For occasional, deliberate moments where a view transition is what you want, set
{"transition": true} in a JSON event (see the routing table above). ssexi will
await cfg.transition(swap).finished for that single message before reading the next
one, so the rest of the stream stays paused while the transition plays. Use it sparingly
on slow-moving streams; firing transition messages back-to-back will still cause earlier
ones to abort.
Events
ssexi fires the following events on the target element. All events bubble, are composed, and are cancelable.
| event | detail | description |
|---|---|---|
fx:sse:open | cfg, response | Fired when an SSE stream is detected. Cancel to prevent processing. |
fx:sse:message | cfg, message | Fired for every SSE message before swapping. Cancel to stop the stream. |
fx:sse:swapped | cfg, message | Fired after a message's content has been swapped into the target. Use this for post-swap reactions like auto-scroll. |
fx:sse:{eventName} | cfg, message | Fired for messages with an event: field. These are not swapped. |
fx:sse:close | cfg | Fired when the stream ends normally. |
fx:sse:error | cfg, error | Fired if an error occurs during streaming. |
fx:sse:open
Fired on the target element when a response with Content-Type: text/event-stream is detected. The evt.detail
contains cfg (the fixi config object) and response (the fetch Response).
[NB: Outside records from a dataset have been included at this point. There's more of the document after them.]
-- ==== Sys2Proof/Laws/KeepNetwork.lean ====
section
/-! SUPPORT. KeepNetwork: what the operations of Machine/NetQueue, Ring, Adder, Mbox, Lct, NetCmd, Reduce keep (see Keep). -/

set_option linter.unusedSimpArgs false
set_option linter.unusedTactic false
set_option linter.unreachableTactic false
set_option linter.unnecessarySeqFocus false
set_option linter.unusedVariables false

namespace Sys2Proof.Machine

variable {Q : Kept} {s t : State}

/-! ### Frame -/

theorem State.countPort_keep {p : PortId} {o n : Nat} (h : s.Keep Q) : (State.countPort s p o n).Keep Q := by
  simp +contextual (maxDischargeDepth := 20) only [State.countPort, ite_keep, foldl_keep, keep_mk, keepOf_self, and_self,
      implies_true, *, State.count_keep]

theorem State.frameOut_keep {p : PortId} {m : OutMsg} (h : s.Keep Q) : (State.frameOut s p m).Keep Q := by
  simp +contextual (maxDischargeDepth := 20) only [State.frameOut, ite_keep, foldl_keep, keep_mk, keepOf_self,
      and_self, implies_true, *, State.emit_keep, State.countPort_keep]

/-! ### NetQueue -/

theorem State.raiseNet_keep {x : IoDie} {code : BitVec 16} {port : Nat} {info : Option DWord} (h : s.Keep Q) :
    (State.raiseNet s x code port info).Keep Q := by
  simp +contextual (maxDischargeDepth := 20) only [State.raiseNet, ite_keep, foldl_keep, keep_mk, keepOf_self, and_self,
      implies_true, *, State.raiseWith_keep]

theorem State.modConn_keep {x : IoDie} {c : Nat} {f : Conn → Conn} (h : s.Keep Q) : (State.modConn s x c f).Keep Q
    := by
  simp +contextual (maxDischargeDepth := 20) only [State.modConn, ite_keep, foldl_keep, keep_mk, keepOf_self, and_self,
      implies_true, *, State.modNet_keep]

theorem State.modQp_keep {x : IoDie} {q : Nat} {f : Qp → Qp} (h : s.Keep Q) : (State.modQp s x q f).Keep Q := by
  simp +contextual (maxDischargeDepth := 20) only [State.modQp, ite_keep, foldl_keep, keep_mk, keepOf_self, and_self,
      implies_true, *, State.modNet_keep]

theorem State.redFault_keep {g : Course} {serial : Nat} {code : BitVec 16} (h : s.Keep Q) : (State.redFault s g
    serial code).Keep Q := by
  simp +contextual (maxDischargeDepth := 20) only [State.redFault, ite_keep, foldl_keep, keep_mk, keepOf_self, and_self,
      implies_true, *, State.instrFault_keep]

theorem State.redRefused_keep {g : Course} {serial : Nat} {code : BitVec 16} {remote first : Bool} (h : s.Keep Q) :
    (State.redRefused s g serial code remote first).Keep Q := by
  simp +contextual (maxDischargeDepth := 20) only [State.redRefused, ite_keep, foldl_keep, keep_mk, keepOf_self, and_self,
      implies_true, *, State.orReg_keep, State.capture1_keep, State.redFault_keep]

theorem State.dropQueued_keep {o : MsgOrigin} (h : s.Keep Q) : (State.dropQueued s o).Keep Q := by
  simp +contextual (maxDischargeDepth := 20) only [State.dropQueued, ite_keep, foldl_keep, keep_mk, keepOf_self, and_self,
      implies_true, *, State.modNet_keep]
If you call preventDefault() on this event, the stream will not be processed and the target will not be modified.
fx:sse:message
Fired for every SSE message (both named and unnamed). The evt.detail.message object has the following
properties:
data- the message data (multi-linedata:fields joined with\n)event- the event name (empty string if unnamed)id- the message id (empty string if not set)retry- the reconnection delay in milliseconds (if aretry:field was present), ornull
If you call preventDefault() on this event, the stream will stop processing (the current message will not be
swapped or dispatched, and no further messages will be read).
You can also use this event to modify the message data before it is swapped:
target.addEventListener("fx:sse:message", (evt) => {
evt.detail.message.data = markdown(evt.detail.message.data)
})
fx:sse:swapped
Fired on the target element after an unnamed message's data has been swapped in.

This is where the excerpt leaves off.